While there is near universal agreement that primary care is critical, funding has not adequately followed. To remedy this situation, to date, seven states have acted to rebalance their health care investments through regulatory or legislative means to define, measure, and increase primary care investment. With a baseline understanding of primary care investment, these states are able to make specific recommendations and requirements towards investment, payment reform, and delivery transformation to improve their primary care systems.

See how states are tackling the issue here.

NEW YORK STATE EFFORTS

New York’s underserved communities have a pressing need for primary care, yet the providers and institutions that serve them have been unable to sufficiently sustain, expand, and improve services due to systemic underfunding and undervaluing of primary care services.

Currently, NYS spends $10,000 per New Yorker in health care costs—20% higher than the national average and the eighth highest in the nation.

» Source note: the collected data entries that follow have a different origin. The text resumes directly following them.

-- ==== Sys2Proof/Laws/Keeps8.lean ====
section
/-! SUPPORT.  What keeps the canonical form, part 8: one lemma per shared operation, from
idleEntry to mcastTimeout (of a pair: its state). -/
namespace Sys2Proof.Machine
open Sys2Proof

theorem keeps_idleEntry {x0 : State} (h0 : Canonical x0) : Canonical (idleEntry x0) := by
  unfold idleEntry; try dsimp only
  repeat'
    with_reducible
      first
      | assumption | apply keeps_setPowerState | apply keeps_elim | apply keeps_foldl | apply keeps_foldl_fst
          | apply keeps_foldl_fst2 | intro _ | apply keeps_ite | split | refine keeps_of_eq (by assumption) ?_

theorem keeps_lowerWoken {x0 : State} {x1 : Nat} (h0 : Canonical x0) : Canonical (State.lowerWoken x0 x1) := by
  unfold State.lowerWoken; try dsimp only
  repeat'
    with_reducible
      first
      | assumption | apply keeps_lowerGroups | apply keeps_elim | apply keeps_foldl | apply keeps_foldl_fst
          | apply keeps_foldl_fst2 | intro _ | apply keeps_ite | split | refine keeps_of_eq (by assumption) ?_

theorem keeps_headerAck {x0 : State} {x1 : Nat} {x2 : Sys2Proof.CtpPacket} (h0 : Canonical x0)
    : Canonical (State.headerAck x0 x1 x2) := by
  unfold State.headerAck; try dsimp only
  repeat'
    with_reducible
      first
      | assumption | apply keeps_ackReceived | apply keeps_resendAll | apply keeps_updConn | apply keeps_elim
          | apply keeps_foldl | apply keeps_foldl_fst | apply keeps_foldl_fst2 | intro _ | apply keeps_ite | split
          | refine keeps_of_eq (by assumption) ?_

theorem keeps_adoptItems {x0 : State} {x1 : Nat} {x2 : Nat} (h0 : Canonical x0)
    : Canonical (State.adoptItems x0 x1 x2) := by
  unfold State.adoptItems; try dsimp only
  repeat'
    with_reducible
      first
      | assumption | simp only [canonical_update] | apply keeps_elim | apply keeps_foldl | apply keeps_foldl_fst
          | apply keeps_foldl_fst2 | intro _ | apply keeps_ite | split | refine keeps_of_eq (by assumption) ?_

theorem keeps_answerOffer {x0 : State} {x1 : Nat} {x2 : Nat} {x3 : Nat} {x4 : Sys2Proof.Bytes} (h0 : Canonical x0)
    : Canonical (State.answerOffer x0 x1 x2 x3 x4) := by
  unfold State.answerOffer; try dsimp only
  repeat'
    with_reducible
      first
      | assumption | apply keeps_transmit | apply keeps_elim | apply keeps_foldl | apply keeps_foldl_fst
          | apply keeps_foldl_fst2 | intro _ | apply keeps_ite | split | refine keeps_of_eq (by assumption) ?_

theorem keeps_takeFrame {x0 : State} {x1 : Nat} (h0 : Canonical x0) : Canonical (State.takeFrame x0 x1) := by
  unfold State.takeFrame; try dsimp only
  repeat'
    with_reducible
      first
      | assumption | apply keeps_serveProbes | apply keeps_sendXon | apply keeps_updPort | apply keeps_elim
          | apply keeps_foldl | apply keeps_foldl_fst | apply keeps_foldl_fst2 | intro _ | apply keeps_ite | split
          | refine keeps_of_eq (by assumption) ?_

theorem keeps_serving {x0 : State} {x1 : Nat} {x2 : Nat} {x3 : Sys2Proof.Arrival → State → State} (h0 : Canonical x0)
    (h3_0 : ∀ y0 y1, Canonical y1 → Canonical (x3 y0 y1)) : Canonical (State.serving x0 x1 x2 x3) := by
  unfold State.serving; try dsimp only
  repeat'
    with_reducible
      first
      | assumption | apply h3_0 | apply keeps_takeFrame | apply keeps_elim | apply keeps_foldl
          | apply keeps_foldl_fst | apply keeps_foldl_fst2 | intro _ | apply keeps_ite | split
          | refine keeps_of_eq (by assumption) ?_

theorem keeps_receiveHello {x0 : Nat} {x1 : State} (h1 : Canonical x1) : Canonical (receiveHello x0 x1) := by
  unfold receiveHello; try dsimp only
  repeat'
    with_reducible
      first
      | assumption | apply keeps_serving | apply keeps_dropPacket | apply keeps_answerOffer | apply keeps_drawCredit
          | apply keeps_setConn | apply keeps_updConn | apply keeps_adoptItems | simp only [canonical_update]
          | apply keeps_elim | apply keeps_foldl | apply keeps_foldl_fst | apply keeps_foldl_fst2 | intro _
          | apply keeps_ite | split | refine keeps_of_eq (by assumption) ?_

theorem keeps_takeSacks {x0 : State} {x1 : Nat} {x2 : List (Nat × Nat)} (h0 : Canonical x0)
    : Canonical (State.takeSacks x0 x1 x2) := by
  unfold State.takeSacks; try dsimp only
  repeat'
    with_reducible
      first
      | assumption | apply keeps_setConn | apply keeps_resend | apply keeps_elim | apply keeps_foldl
          | apply keeps_foldl_fst | apply keeps_foldl_fst2 | intro _ | apply keeps_ite | split
          | refine keeps_of_eq (by assumption) ?_

theorem keeps_receiveMessage {x0 : State} {x1 : Nat} {x2 : Nat} {x3 : Conn} {x4 : Sys2Proof.CtpPacket}
    {x5 : List Sys2Proof.Upset} (h0 : Canonical x0) : Canonical (State.receiveMessage x0 x1 x2 x3 x4 x5) := by
  unfold State.receiveMessage; try dsimp only
  repeat'
    with_reducible
      first
      | assumption | apply keeps_sendAck | apply keeps_actHeld | apply keeps_updConn | apply keeps_closeIfIdle
          | apply keeps_ackBack | apply keeps_headerAck | apply keeps_elim | apply keeps_foldl
          | apply keeps_foldl_fst | apply keeps_foldl_fst2 | intro _ | apply keeps_ite | split
          | refine keeps_of_eq (by assumption) ?_

theorem keeps_ringRetry {x0 : State} {x1 : List Place} (h0 : Canonical x0) : Canonical (State.ringRetry x0 x1) := by
  unfold State.ringRetry; try dsimp only
  repeat'
    with_reducible
      first
      | assumption | apply keeps_countRetry | apply keeps_elim | apply keeps_foldl | apply keeps_foldl_fst
          | apply keeps_foldl_fst2 | intro _ | apply keeps_ite | split | refine keeps_of_eq (by assumption) ?_

theorem keeps_creditProbe {x0 : Nat} {x1 : State} (h1 : Canonical x1) : Canonical (creditProbe x0 x1) := by
  unfold creditProbe; try dsimp only
  repeat'
    with_reducible
      first
      | assumption | apply keeps_sendAck | apply keeps_setConn | simp only [canonical_update] | apply keeps_elim
          | apply keeps_foldl | apply keeps_foldl_fst | apply keeps_foldl_fst2 | intro _ | apply keeps_ite | split
          | refine keeps_of_eq (by assumption) ?_

theorem keeps_receiveClose {x0 : Nat} {x1 : State} (h1 : Canonical x1) : Canonical (receiveClose x0 x1) := by
  unfold receiveClose; try dsimp only
  repeat'
    with_reducible
      first
      | assumption | apply keeps_serving | apply keeps_dropPacket | apply keeps_dropConn | apply keeps_closeIfIdle
          | apply keeps_updConn | apply keeps_headerAck | apply keeps_elim | apply keeps_foldl
          | apply keeps_foldl_fst | apply keeps_foldl_fst2 | intro _ | apply keeps_ite | split
          | refine keeps_of_eq (by assumption) ?_
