theorem core_commitStep_same : ∃ state, (s.commitStep c).core c = { (s.core c).commitStep with state := state } := by
  rw [commitStep_eq]
  split
  · exact ⟨3, by rw [core_setCoreState_same (stepClosed_rising hrising), core_stepClosed_same hrising]⟩
  · exact ⟨_, core_stepClosed_same hrising⟩

theorem core_commitStep_other (hd : d ≠ c) : (s.commitStep c).core d = s.core d := by
  rw [commitStep_eq]
  split
  · rw [core_setCoreState_other (stepClosed_rising hrising) hd, core_stepClosed_other hrising hd]
  · exact core_stepClosed_other hrising hd
end

theorem commitStep_frame : (s.commitStep c).sync = s.sync ∧ (s.commitStep c).items = s.items ∧ (s.commitStep c).now = s.now := by
  have hkept := workKept_stepClosed (s := s) (c := c)
  rw [commitStep_eq]
  split
  · rw [setCoreState_eq]
    exact ⟨hkept.sync, hkept.items, hkept.now⟩
  · exact ⟨hkept.sync, hkept.items, hkept.now⟩
end

/-! ### The audit sampler (R347) -/

section
variable {s : State} {c : Nat}

/-- The audit sampler's free draw chooses the step (log 4). -/
def State.auditDrawn (s : State) : Prop := Config.auditDraw s.fresh % s.get 0x4400 0x01 = 0

theorem auditStep_of_suspect (hsuspect : (s.core c).record.suspect = true) : s.auditStep c = s := if_pos hsuspect

section
variable (hsound : (s.core c).record.suspect = false)
include hsound

theorem auditStep_of_drawn (hdrawn : s.auditDrawn) :
    s.auditStep c = State.updCore { s with fresh := s.fresh + 1 } c fun k => { k with record := { k.record with suspectAudit := true } } := by
  rw [State.auditStep, if_neg (Bool.eq_false_iff.mp hsound)]
  exact if_pos hdrawn

theorem auditStep_of_passed (hpassed : ¬ s.auditDrawn) : s.auditStep c = { s with fresh := s.fresh + 1 } := by
  rw [State.auditStep, if_neg (Bool.eq_false_iff.mp hsound)]
  exact if_neg hpassed
end
end

/-! ### STEP_COMMIT -/

section
variable {s : State} {c i : Nat} {a : Active} (hworking : (s.core c).working 0 0x05 = some (i, a))
include hworking

theorem stepCommit_of_replaying (hreplaying : ∃ r ∈ s.replays, r.core = c) : stepCommit c s = s := by
  rw [stepCommit, withSeq_of_working hworking]
  exact if_pos (by simpa using hreplaying)

section
variable (hfree : ∀ r ∈ s.replays, r.core ≠ c)
include hfree

theorem stepCommit_of_refused (hrefused : (s.core c).stepOpen = false ∨ a.q.cmd.word 2 ≠ (s.core c).step) :
    stepCommit c s = s.seqFail c a { status := .stepState } := by
  rw [stepCommit, withSeq_of_working hworking]
  exact (if_neg (by simpa using hfree)).trans (if_pos (by simpa using hrefused))

section
variable (hopen : (s.core c).stepOpen = true) (hnumber : a.q.cmd.word 2 = (s.core c).step)
include hopen hnumber

theorem stepCommit_of_poison (hpoison : (s.core c).record.poisonStored = true) : stepCommit c s = s.poisonCommit c a := by
  rw [stepCommit, withSeq_of_working hworking]
  exact (if_neg (by simpa using hfree)).trans <| (if_neg (by simp [hopen, hnumber])).trans (if_pos hpoison)

/-- A step without poison commits or is replayed as the audit sampler leaves it. -/
theorem stepCommit_of_clean (hclean : (s.core c).record.poisonStored = false) : stepCommit c s =
    let u := s.auditStep c
    if (u.core c).record.suspect || (s.core c).again = some (s.core c).step then u.queueReplay c else (u.commitStep c).seqDone c a := by
  rw [stepCommit, withSeq_of_working hworking]
  exact (if_neg (by simpa using hfree)).trans <| (if_neg (by simp [hopen, hnumber])).trans (if_neg (Bool.eq_false_iff.mp hclean))

section
variable (hclean : (s.core c).record.poisonStored = false)
include hclean

theorem stepCommit_of_suspect (hsuspect : (s.core c).record.suspect = true) : stepCommit c s = s.queueReplay c := by
  rw [stepCommit_of_clean hworking hfree hopen hnumber hclean, auditStep_of_suspect hsuspect]
  exact if_pos (by simp [hsuspect])

variable (hsound : (s.core c).record.suspect = false)
include hsound

theorem stepCommit_of_drawn (hrising : Tab.rising s.cores = true) (hdrawn : s.auditDrawn) :
    stepCommit c s =
      (State.updCore { s with fresh := s.fresh + 1 } c fun k => { k with record := { k.record with suspectAudit := true } }).queueReplay c := by
  rw [stepCommit_of_clean hworking hfree hopen hnumber hclean, auditStep_of_drawn hsound hdrawn]
  refine if_pos ?_
  rw [core_updCore_same { s with fresh := s.fresh + 1 } c _ hrising]
  simp [StepRecord.suspect]

variable (hpassed : ¬ s.auditDrawn)
include hpassed

theorem stepCommit_of_again (hagain : (s.core c).again = some (s.core c).step) :
    stepCommit c s = State.queueReplay { s with fresh := s.fresh + 1 } c := by
  rw [stepCommit_of_clean hworking hfree hopen hnumber hclean, auditStep_of_passed hsound hpassed]
  exact if_pos (by simp [hagain])

theorem stepCommit_of_sound (hfirst : (s.core c).again ≠ some (s.core c).step) :
    stepCommit c s = (State.commitStep { s with fresh := s.fresh + 1 } c).seqDone c a := by
  rw [stepCommit_of_clean hworking hfree hopen hnumber hclean, auditStep_of_passed hsound hpassed]
  have hcore : State.core { s with fresh := s.fresh + 1 } c = s.core c := rfl
  exact if_neg (by simp [hcore, hsound, hfirst])
end
end
end
end

/-- Settles O12: STEP_COMMIT goes by the poison, the suspicion and the draw of its step, and a commit writes beside its core only memory, objects of
the dictionary and logs. -/
theorem stepCommitClosesTheStep : Obligations.StepCommitClosesTheStep := by
  intro c s i a hcanonical hworking k drawn u
  refine ⟨fun hreplaying => ?replaying, fun hfree => ⟨fun hrefused => ?refused, fun hopen hnumber =>
    ⟨fun hpoison => ?poison, fun hclean hsuspect => ?suspect, fun hclean hsound hdrawn => ?drawn,
      fun hclean hsound hpassed hagain => ?again, fun hclean hsound hpassed hfirst => ?commits⟩⟩⟩
  case replaying => exact congrArg Host.Outcome.next (stepCommit_of_replaying hworking hreplaying)
  case refused => exact congrArg Host.Outcome.next (stepCommit_of_refused hworking hfree hrefused)
  case poison => exact congrArg Host.Outcome.next (stepCommit_of_poison hworking hfree hopen hnumber hpoison)
  case suspect => exact congrArg Host.Outcome.next (stepCommit_of_suspect hworking hfree hopen hnumber hclean hsuspect)
  case drawn =>
    exact congrArg Host.Outcome.next (stepCommit_of_drawn hworking hfree hopen hnumber hclean hsound hcanonical.cores hdrawn)
  case again => exact congrArg Host.Outcome.next (stepCommit_of_again hworking hfree hopen hnumber hclean hsound hpassed hagain)
  case commits =>
    have hrising : Tab.rising u.cores = true := hcanonical.cores
    have hcommitted : Tab.rising (u.commitStep c).cores = true :=
      (keeps_commitStep (keeps_useKey (x1 := some []) hcanonical)).cores
    obtain ⟨state, hcommit⟩ := core_commitStep_same (c := c) hrising
    obtain ⟨hsync, hitems, hnow⟩ := commitStep_frame (s := u) (c := c)
    have hcore := core_seqDone (c := c) (a := a) hcommitted
    rw [hcommit] at hcore
    have hstarted := started_seqDone (c := c) (a := a) hcommitted
    rw [hnow] at hstarted
    exact ⟨_, congrArg Host.Outcome.next (stepCommit_of_sound hworking hfree hopen hnumber hclean hsound hpassed hfirst),
      (congrArg Core.stepOpen hcore :), (congrArg Core.committed hcore :), (congrArg Core.interval hcore :), (congrArg Core.commit hcore :),
      (congrArg Core.record hcore :), hstarted, (congrArg Core.pc hcore :), (congrArg Core.loops hcore :), (congrArg Core.queues hcore :),
      (congrArg Core.flags hcore :),
      fun d hd => (core_setStarted_other _ c d 0 _ hcommitted hd).trans (core_commitStep_other hrising hd), hsync, hitems⟩

end Sys2Proof.Machine
end

section
/-! SUPPORT. What COMMAND_FETCH and COMMAND_DISPATCH come to, case by case (R141, R142, R143, R146, R159). -/

namespace Sys2Proof.Machine

open Sys2Proof

section
variable {s : State} {c : Nat}

theorem Status.code_ne_zero {st : Status} (hfails : st ≠ .ok) : st.code ≠ 0 := by
  cases st with
  | ok => exact absurd rfl hfails
  | _ => decide

/-! ### COMMAND_FETCH -/

/-- A core that fetches nothing now: it does not run, is 128 commands ahead, or has met a fetch that failed (R141). -/
def Core.fetchesNothing (k : Core) : Prop := k.runs = false ∨ 128 ≤ k.prefetch.length ∨ ∃ x ∈ k.prefetch, x.status ≠ 0

/-- The address of the next command to fetch. -/
def Core.fetchPc (k : Core) : Nat := (k.pc + 64 * k.prefetch.length) % 2 ^ 64

/-- The places that the next fetch of a core reaches. -/
def State.fetchPlaces (s : State) (c : Nat) : List Place :=
  s.places (if 2 ≤ spaceOf (s.core c).fetchPc then [] else [(s.core c).fetchPc]) []

/-- The state once a fetch's request is performed and what its read finds is taken. -/
def State.fetchRead (s : State) (c : Nat) (ups : List Upset) : State :=
  (s.requestDone c fetchPort (s.fetchPlaces c)).takeUpsets c [((s.core c).fetchPc, 64)] ups

/-- The state once a command that a fetch has given is counted as read, where it has not failed, and joins the prefetched ones. -/
def State.fetched (s : State) (c : Nat) (cmd : Cmd) : State := (if cmd.status = 0 then s.countRead cmd.pc 64 else s).prefetched c cmd

theorem fetched_of_ok {cmd : Cmd} (hok : cmd.status = 0) :
    s.fetched c cmd = (s.countRead cmd.pc 64).updCore c fun k => { k with prefetch := k.prefetch ++ [cmd] } := by
  rw [State.fetched, if_pos hok]
  exact if_neg fun h => h.1 hok

theorem fetched_of_failed {cmd : Cmd} (hfailed : cmd.status ≠ 0) : s.fetched c cmd = s.prefetched c cmd := by
  rw [State.fetched, if_neg hfailed]

section
variable {j pc : Nat}

theorem fetchCmd_of_ok (hok : s.fetchStatus c j pc = (.ok, 0)) :
    s.fetchCmd c j pc = { pc := pc, words := (List.range 8).map fun i => leAt (s.readBytes pc 64) (8 * i) 8 } := by
  simp only [State.fetchCmd, hok, ne_eq, not_true_eq_false, if_false]

theorem fetchCmd_of_failed {st : Status} {d : Nat} (hstatus : s.fetchStatus c j pc = (st, d)) (hfails : st ≠ .ok) :
    s.fetchCmd c j pc = { pc := pc, status := st.code + d * 256 } := by
  simp only [State.fetchCmd, hstatus]
  exact if_pos hfails
end

section
variable {ups : List Upset}

/-- The test that COMMAND_FETCH makes of its core. -/
theorem fetchesNothing_iff {k : Core} :
    ((!k.runs) = true ∨ 128 ≤ k.prefetch.length ∨ k.prefetch.any (·.status ≠ 0) = true) ↔ k.fetchesNothing := by
  simp [Core.fetchesNothing]

theorem commandFetch_of_nothing (hnothing : (s.core c).fetchesNothing) : commandFetch c ups s = s :=
  if_pos (fetchesNothing_iff.mpr hnothing)

section
variable (hfetches : ¬ (s.core c).fetchesNothing) (hreached : s.awayPlace c (s.fetchPlaces c) = none)
include hfetches hreached

theorem commandFetch_of_reached : commandFetch c ups s =
    (s.fetchRead c ups).fetched c ((s.fetchRead c ups).fetchCmd c (s.core c).job (s.core c).fetchPc) :=
  (if_neg (mt fetchesNothing_iff.mp hfetches)).trans (viaHubs_of_reached hreached)

theorem commandFetch_of_ok (hok : (s.fetchRead c ups).fetchStatus c (s.core c).job (s.core c).fetchPc = (.ok, 0)) :
    commandFetch c ups s =
      let u := s.fetchRead c ups
      let pc := (s.core c).fetchPc
      (u.countRead pc 64).updCore c fun k =>
        { k with prefetch := k.prefetch ++ [⟨pc, (List.range 8).map fun i => leAt (u.readBytes pc 64) (8 * i) 8, 0⟩] } := by
  rw [commandFetch_of_reached hfetches hreached, fetchCmd_of_ok hok]
  exact fetched_of_ok rfl

theorem commandFetch_of_failed {st : Status} {d : Nat}
    (hstatus : (s.fetchRead c ups).fetchStatus c (s.core c).job (s.core c).fetchPc = (st, d)) (hfails : st ≠ .ok) :
    commandFetch c ups s = (s.fetchRead c ups).prefetched c { pc := (s.core c).fetchPc, status := st.code + d * 256 } := by
  have hcode : st.code + d * 256 ≠ 0 := fun h => Status.code_ne_zero hfails (Nat.eq_zero_of_add_eq_zero_right h)
  rw [commandFetch_of_reached hfetches hreached, fetchCmd_of_failed hstatus hfails]
  exact fetched_of_failed hcode
end
end

/-! ### COMMAND_DISPATCH -/

section
variable {cmd : Cmd} {rest : List Cmd}

theorem commandDispatch_of_held (hheld : (s.core c).mayDispatch = false ∨ (s.core c).prefetch = []) : commandDispatch c s = s := by
  rcases hheld with hheld | hnone
  · simp only [commandDispatch, hheld, Bool.not_false, if_true]
  · simp only [commandDispatch, hnone, ite_self]

variable (hmay : (s.core c).mayDispatch = true) (hnext : (s.core c).prefetch = cmd :: rest)
include hmay hnext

New York’s health care costs per resident are the second highest in the country. However, this massive investment has not paid off in outcomes; despite its high spending, New York does not rank among the top 10 states for health indicators such as cardiovascular deaths, diabetes, health disparities, frequent mental distress, preventable hospitalizations, rates of infectious diseases, chlamydia, pertussis, physical inactivity, drug deaths, and excessive drinking, according to 2018 data. If we stay on this concerning trajectory, New York will fall further behind, producing sicker, more chronically ill people, worsening health disparities, and continually rising health care costs.

It is in this context that PCDC believes that New York should work to realign our health care system through a deliberate strategy to define, measure, report on, and increase the proportion of the health care dollar allocated to primary care.